Der Burgstallschrofen

Ein paar hundert Schritte südlich vom Burgstall erhebt sich am Ufer des Zillers aus den Wiesen eine fast runde, mit allerlei Gesträuch bewachsene Bergkuppe. Kleine Wegkapellen begleiten den Wanderer auf die Anhöhe, wo eine kleine und schmucke Rundkirche steht. Von dem Schrofen, auf den sie gebaut ist, erzählt man Folgendes:

In Schwendau wird einmal ein Baum mit drei Wipfeln wachsen. Aus dem Holz dieses Baums wird man eine Wiege schnitzen. Darin muss ein Kind zu liegen kommen, das in einer Sonntagssonnwendnacht geboren ist. Wenn nach Jahren die Sonnwendnacht wiederum auf einen Sonntag fällt, muss das Kind um Mitternacht zum Kirchlein auf dem Burgstallschrofen gehen, dreimal um das Gotteshaus herumlaufen und dabei den Atem anhalten. Nach dem dritten Mal wird ihm eine glühende Schlange entgegenkommen, die einen goldenen Schlüssel im Maul trägt. Diesen muss das Kind ohne Furcht ergreifen. Darauf wird es im Fels eine Tür finden, zu der der Schlüssel passt. Hinter der Tür liegt ein unermesslich reicher Schatz, der dem Kind gehört.

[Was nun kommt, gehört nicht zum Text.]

/-! ## The condition -/

/-- FW, HC, BR and TD: their checks in order, the record that each sets, and the evaluation that each asks for: FW and HC
as a mass change, whose stamp the reply carries, BR and TD without a new stamp. A mass change adds one to the stamp, which
wraps; an evaluation that is asked for begins at once with the inputs as they stand, the masses of the defined tanks, holds
and items ascending, or sets the again flag while a run is in progress (R96, R98 to R103, R137; a withdrawn prediction is a
run in progress until it ends, log 14). -/
def Obligations.ConditionRecordsAreSet : Prop :=
  ∀ (s : State) (ps : List Int),
    let n := parN ps 1
    (ConsoleTakes s .FW ps → exec (.fixedWeight ps) s = .next
      (if ps.length ≠ 2 then s.refuse .FW .args
      else if ¬ (1 ≤ par ps 1 ∧ par ps 1 ≤ 8 ∧ 0 ≤ par ps 2 ∧ par ps 2 ≤ 99999) then s.refuse .FW .range
      else if s.faults.state = .restart then s.refuse .FW .halt
      else if itemDefined s.parts n = false then s.refuse .FW .none
      else (s.setItemRecord n ⟨parN ps 2, true⟩).massChange.reply .FW
        [fnat n, fnat (parN ps 2), fstamp (s.cond.stamp + 1)])) ∧
    (ConsoleTakes s .HC ps → exec (.holdCargo ps) s = .next
      (if ps.length ≠ 2 then s.refuse .HC .args
      else if ¬ (1 ≤ par ps 1 ∧ par ps 1 ≤ 9 ∧ 0 ≤ par ps 2 ∧ par ps 2 ≤ 999999) then s.refuse .HC .range
      else if s.faults.state = .restart then s.refuse .HC .halt
      else if holdDefined s.parts n = false then s.refuse .HC .none
      else if ∃ x ∈ s.pour.steps, x.hold = n ∧ (x.state = .granted ∨ x.state = .pouring) then s.refuse .HC .busy
      else (s.setHoldRecord n ⟨parN ps 2, true⟩).massChange.reply .HC
        [fnat n, fnat (parN ps 2), fstamp (s.cond.stamp + 1)])) ∧
    (ConsoleTakes s .BR ps → exec (.berthRecord ps) s = .next
      (if ps.length ≠ 5 then s.refuse .BR .args
      else if ¬ (1 ≤ par ps 1 ∧ par ps 1 ≤ 9999 ∧ ∀ x ∈ ps.drop 1, 0 ≤ x ∧ x ≤ 9999) then
        s.refuse .BR .range
      else if s.faults.state = .restart then s.refuse .BR .halt
      else if ∃ x ∈ s.pour.steps, x.state = .granted ∨ x.state = .pouring then s.refuse .BR .busy
      else ((s.setCond { s.cond with
        berth := some ⟨n, parN ps 2, parN ps 3, parN ps 4, parN ps 5⟩ }).requestEvaluation).reply .BR
        [fnat n, fnat (parN ps 2), fnat (parN ps 3), fnat (parN ps 4), fnat (parN ps 5)])) ∧
    (ConsoleTakes s .TD ps → exec (.tide ps) s = .next
      (if ps.length ≠ 1 then s.refuse .TD .args
      else if ¬ (-999 ≤ par ps 1 ∧ par ps 1 ≤ 9999) then s.refuse .TD .range
      else if s.faults.state = .restart then s.refuse .TD .halt
      else ((s.setCond { s.cond with tide := ⟨.fresh, par ps 1, s.now⟩ }).requestEvaluation).reply .TD
        [.num (par ps 1)])) ∧
    (∀ p : Option Memory,
      definedTanks p = ((List.range 25).filter fun k => decide (1 ≤ k ∧ tankDefined p k = true)) ∧
      definedHolds p = ((List.range 10).filter fun k => decide (1 ≤ k ∧ holdDefined p k = true)) ∧
      definedItems p = ((List.range 9).filter fun k => decide (1 ≤ k ∧ itemDefined p k = true))) ∧
    s.massChange = (s.setCond { s.cond with stamp := s.cond.stamp + 1 }).requestEvaluation ∧
    s.requestEvaluation =
      if s.cond.evaluation ≠ none ∨ s.cond.prediction ≠ none then s.setCond { s.cond with again := true }
      else s.setCond { s.cond with evaluation := some {
        stamp := s.cond.stamp
        particulars := s.parts
        tanks := (definedTanks s.parts).map fun t =>
          ⟨t, decide ((s.tank t).gauge ≠ .unread), ((((s.tank t).volume).map fun v => v * 1025 / 1000).getD 0 : Nat)⟩
        holds := (definedHolds s.parts).map fun h => ⟨h, (s.holdRecord h).set, ((s.holdRecord h).mass : Nat)⟩
        items := (definedItems s.parts).map fun i => ⟨i, (s.itemRecord i).set, ((s.itemRecord i).mass : Nat)⟩
        berth := s.cond.berth
        tideState := s.cond.tide.state
        tideHeight := s.cond.tide.height
        extra := none } }

/-- The condition that a run computes from its inputs. It carries the run's stamp and its input state: PARTICULARS, then
the lowest TANK unread, HOLD or ITEM unset, else COMPLETE. The masses are those of the tanks, holds and items, each with
its levers and coefficients, a prediction's tonnes added to its hold. Without the input state COMPLETE every quantity is
INDEFINITE.
With it, a quantity that has a value has the value of its formula, in integers with truncated quotients, within its range;
it has one when its divisor is not 0, the products are within 2,147,483,647, the magnitudes of what is summed stay together
within that, and the result is in its range; the values of undefined stations and holds are absent. The drafts, the
clearances and the least clearance with its hold follow from these (R105 to R111; the order of the masses and of the
partial sums, which such sums do not show, is log 8). -/
def Obligations.ConditionIsComputed : Prop :=
  ∀ r : RunInputs,
    let w := pword r.particulars
    let c := r.compute
    let bound : Nat := 2147483647
    let mass := fun x : MassTerm => x.mass.getD 0
    let sum := fun (k : Int) (f : MassTerm → Int) => k + (r.terms.map f).sum
    let small := fun (k : Int) (f : MassTerm → Int) =>
      (∀ x ∈ r.terms, x.mass ≠ none) ∧ k.natAbs + (r.terms.map fun x => (f x).natAbs).sum ≤ bound
    let inside := fun (lo hi v : Int) => if lo ≤ v ∧ v ≤ hi then some v else none
    let moment := sum (w 7) fun x => mass x * x.longitudinal
    let heel := sum 0 fun x => mass x * x.transverse
    let draft := fun x : Int =>
      match c.mean, c.trim with
      | some m, some t =>
        if (t * x).natAbs ≤ bound ∧ w 2 ≠ 0 then inside 0 9999 (m - Int.tdiv (t * x) (w 2)) else none
      | _, _ => none
    let fore := Int.tdiv (w 2) 2
    (c.stamp = r.stamp ∧ c.tideState = r.tideState ∧ c.tideHeight = r.tideHeight ∧ c.inputState = r.state ∧
      r.state =
        if r.particulars = none then .particulars
        else
          match r.tanks.find? fun x => !x.known, r.holds.find? fun x => !x.known, r.items.find? fun x => !x.known with
          | some x, _, _ => .tank x.number
          | none, some x, _ => .hold x.number
          | none, none, some x => .item x.number
          | none, none, none => .complete) ∧
    (let term := fun (base lever shear bending : Nat) (m : Option Int) =>
        ({ mass := m, longitudinal := w (base + lever), transverse := w (base + lever + 1), shearBase := base + shear,
           bendingBase := base + bending } : MassTerm);
      r.terms = r.tanks.map (fun x => term (tankBase x.number) 24 26 42 (some x.mass)) ++
        r.holds.map (fun x => term (holdBase x.number) 3 5 21
          (match r.extra with
            | none => some x.mass
            | some (h, tonnes) =>
              if h ≠ x.number then some x.mass
              else if (x.mass + tonnes).natAbs ≤ bound then some (x.mass + tonnes)
              else none)) ++
        r.items.map (fun x => term (itemBase x.number) 1 3 19 (some x.mass))) ∧
    (r.state ≠ .complete →
      c.displacement = none ∧ c.mean = none ∧ c.forward = none ∧ c.aft = none ∧ c.trim = none ∧ c.list = none ∧
        c.ukc = none ∧ c.least = none ∧ (∀ k : Nat, (c.shear[k]?).join = none) ∧ (∀ k : Nat, (c.bending[k]?).join = none) ∧
        (∀ k : Nat, (c.holdDraft[k]?).join = none) ∧ ∀ k : Nat, (c.holdAir[k]?).join = none) ∧
    (r.state = .complete →
      (∀ d, c.displacement = some d → d = sum (w 6) mass ∧ 0 ≤ d ∧ d ≤ 2147483647) ∧
      (small (w 6) mass → 0 ≤ sum (w 6) mass → c.displacement = some (sum (w 6) mass)) ∧
      (c.mean = c.displacement.bind fun d => if w 3 = 0 then none else inside 0 9999 (Int.tdiv d (w 3))) ∧
      (∀ t, c.trim = some t → t = - Int.tdiv moment (10 * w 4) ∧ w 4 ≠ 0 ∧ -9999 ≤ t ∧ t ≤ 9999) ∧
      (small (w 7) (fun x => mass x * x.longitudinal) → (10 * w 4).natAbs ≤ bound → w 4 ≠ 0 →
        c.trim = inside (-9999) 9999 (- Int.tdiv moment (10 * w 4))) ∧
      c.forward = draft fore ∧ c.aft = draft (- fore) ∧
      (∀ v, c.list = some v → v = Int.tdiv heel (w 5) ∧ w 5 ≠ 0 ∧ -900 ≤ v ∧ v ≤ 900) ∧
      (small 0 (fun x => mass x * x.transverse) → w 5 ≠ 0 → c.list = inside (-900) 900 (Int.tdiv heel (w 5))) ∧
      (∀ n, 1 ≤ n → n ≤ 16 → stationDefined r.particulars n = true →
        let b := stationBase n
        let force := fun x : MassTerm => Int.tdiv (mass x * w (x.shearBase + (n - 1))) 1000
        let torque := fun x : MassTerm => Int.tdiv (mass x * w (x.bendingBase + (n - 1))) 1000
        (∀ v, (c.shear[n - 1]?).join = some v → ∃ d, c.displacement = some d ∧
          v = sum (w (b + 10)) force - Int.tdiv (d * w (b + 12)) 1000 ∧ -9999999 ≤ v ∧ v ≤ 9999999) ∧
        (∀ v, (c.bending[n - 1]?).join = some v → ∃ d, c.displacement = some d ∧
          v = sum (w (b + 11)) torque - Int.tdiv (d * w (b + 13)) 1000 ∧ -99999999 ≤ v ∧ v ≤ 99999999) ∧
        ∀ d, c.displacement = some d →
          ((∀ x ∈ r.terms, (mass x * w (x.shearBase + (n - 1))).natAbs ≤ bound) → small (w (b + 10)) force →
            (d * w (b + 12)).natAbs ≤ bound →
            (c.shear[n - 1]?).join =
              inside (-9999999) 9999999 (sum (w (b + 10)) force - Int.tdiv (d * w (b + 12)) 1000)) ∧
          ((∀ x ∈ r.terms, (mass x * w (x.bendingBase + (n - 1))).natAbs ≤ bound) → small (w (b + 11)) torque →
            (d * w (b + 13)).natAbs ≤ bound →
            (c.bending[n - 1]?).join =
              inside (-99999999) 99999999 (sum (w (b + 11)) torque - Int.tdiv (d * w (b + 13)) 1000))) ∧
      (∀ n, 1 ≤ n → n ≤ 16 → stationDefined r.particulars n = false →
        (c.shear[n - 1]?).join = none ∧ (c.bending[n - 1]?).join = none) ∧
      (∀ h, 1 ≤ h → h ≤ 9 → holdDefined r.particulars h = true →
        (c.holdDraft[h - 1]?).join = draft (w (holdBase h + 1))) ∧
      (∀ h, 1 ≤ h → h ≤ 9 → holdDefined r.particulars h = false →
        (c.holdDraft[h - 1]?).join = none ∧ (c.holdAir[h - 1]?).join = none) ∧
      ((r.berth = none ∨ r.tideState ≠ .fresh) → c.ukc = none ∧ c.least = none ∧ ∀ k : Nat, (c.holdAir[k]?).join = none) ∧
      ∀ b : BerthRecord, r.berth = some b → r.tideState = .fresh →
        (c.ukc =
          match c.forward, c.aft with
          | some f, some a =>
            if ((b.depth : Int) + r.tideHeight).natAbs ≤ bound then
              inside (-9999) 9999 (b.depth + r.tideHeight - max f a)
            else none
          | _, _ => none) ∧
        (∀ h, 1 ≤ h → h ≤ 9 → holdDefined r.particulars h = true →
          (∀ v, (c.holdAir[h - 1]?).join = some v → ∃ d, (c.holdDraft[h - 1]?).join = some d ∧
            v = b.boom - r.tideHeight - (w (holdBase h + 2) - d) ∧ -9999 ≤ v ∧ v ≤ 9999) ∧
          ∀ d, (c.holdDraft[h - 1]?).join = some d → ((b.boom : Int) - r.tideHeight).natAbs ≤ bound →
            (w (holdBase h + 2) - d).natAbs ≤ bound →
            (c.holdAir[h - 1]?).join = inside (-9999) 9999 (b.boom - r.tideHeight - (w (holdBase h + 2) - d))) ∧
        (r.holds.map (fun x => x.number) = definedHolds r.particulars →
          (∀ a h, c.least = some (a, h) → h ∈ definedHolds r.particulars ∧ (c.holdAir[h - 1]?).join = some a ∧
            ∀ k ∈ definedHolds r.particulars, ∃ v, (c.holdAir[k - 1]?).join = some v ∧ a ≤ v ∧ (k < h → a < v)) ∧
          (c.least = none ↔
            definedHolds r.particulars = [] ∨ ∃ k ∈ definedHolds r.particulars, (c.holdAir[k - 1]?).join = none)))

Eine andere Sage weiß zu berichten, dass auf dem Schrofen dereinst ein Bub beim Kühehüten war. Plötzlich stand ein Männlein vor ihm, sagte:

"Wenn du der weißen Schlange den Schlüssel aus dem Maul nimmst, kannst einen großen Schatz heben," und verschwand. Es dauerte nicht lang, da schlängelte sich ein weißer Wurm duchs Gras, der einen goldenen Schlüssel im Maul trug. Der Bub jedoch getraute sich nicht, etwas zu tun. Nach einer Weile verkroch sich die Schlange wieder, und eine Stimme ließ sich vernehmen: "Auf dem Schrofen wird einst ein Baum mit drei Wipfeln wachsen. Aus dem mittleren wird eine Wiege geschnitzt werden. Das erste Kind, das in dieser Wiege liegt, wird den Schatz heben."

Quelle: Hifalan & Hafalan, Sagen aus dem Zillertal, Erich Hupfauf, Hall in Tirol, 2000, S. 88f.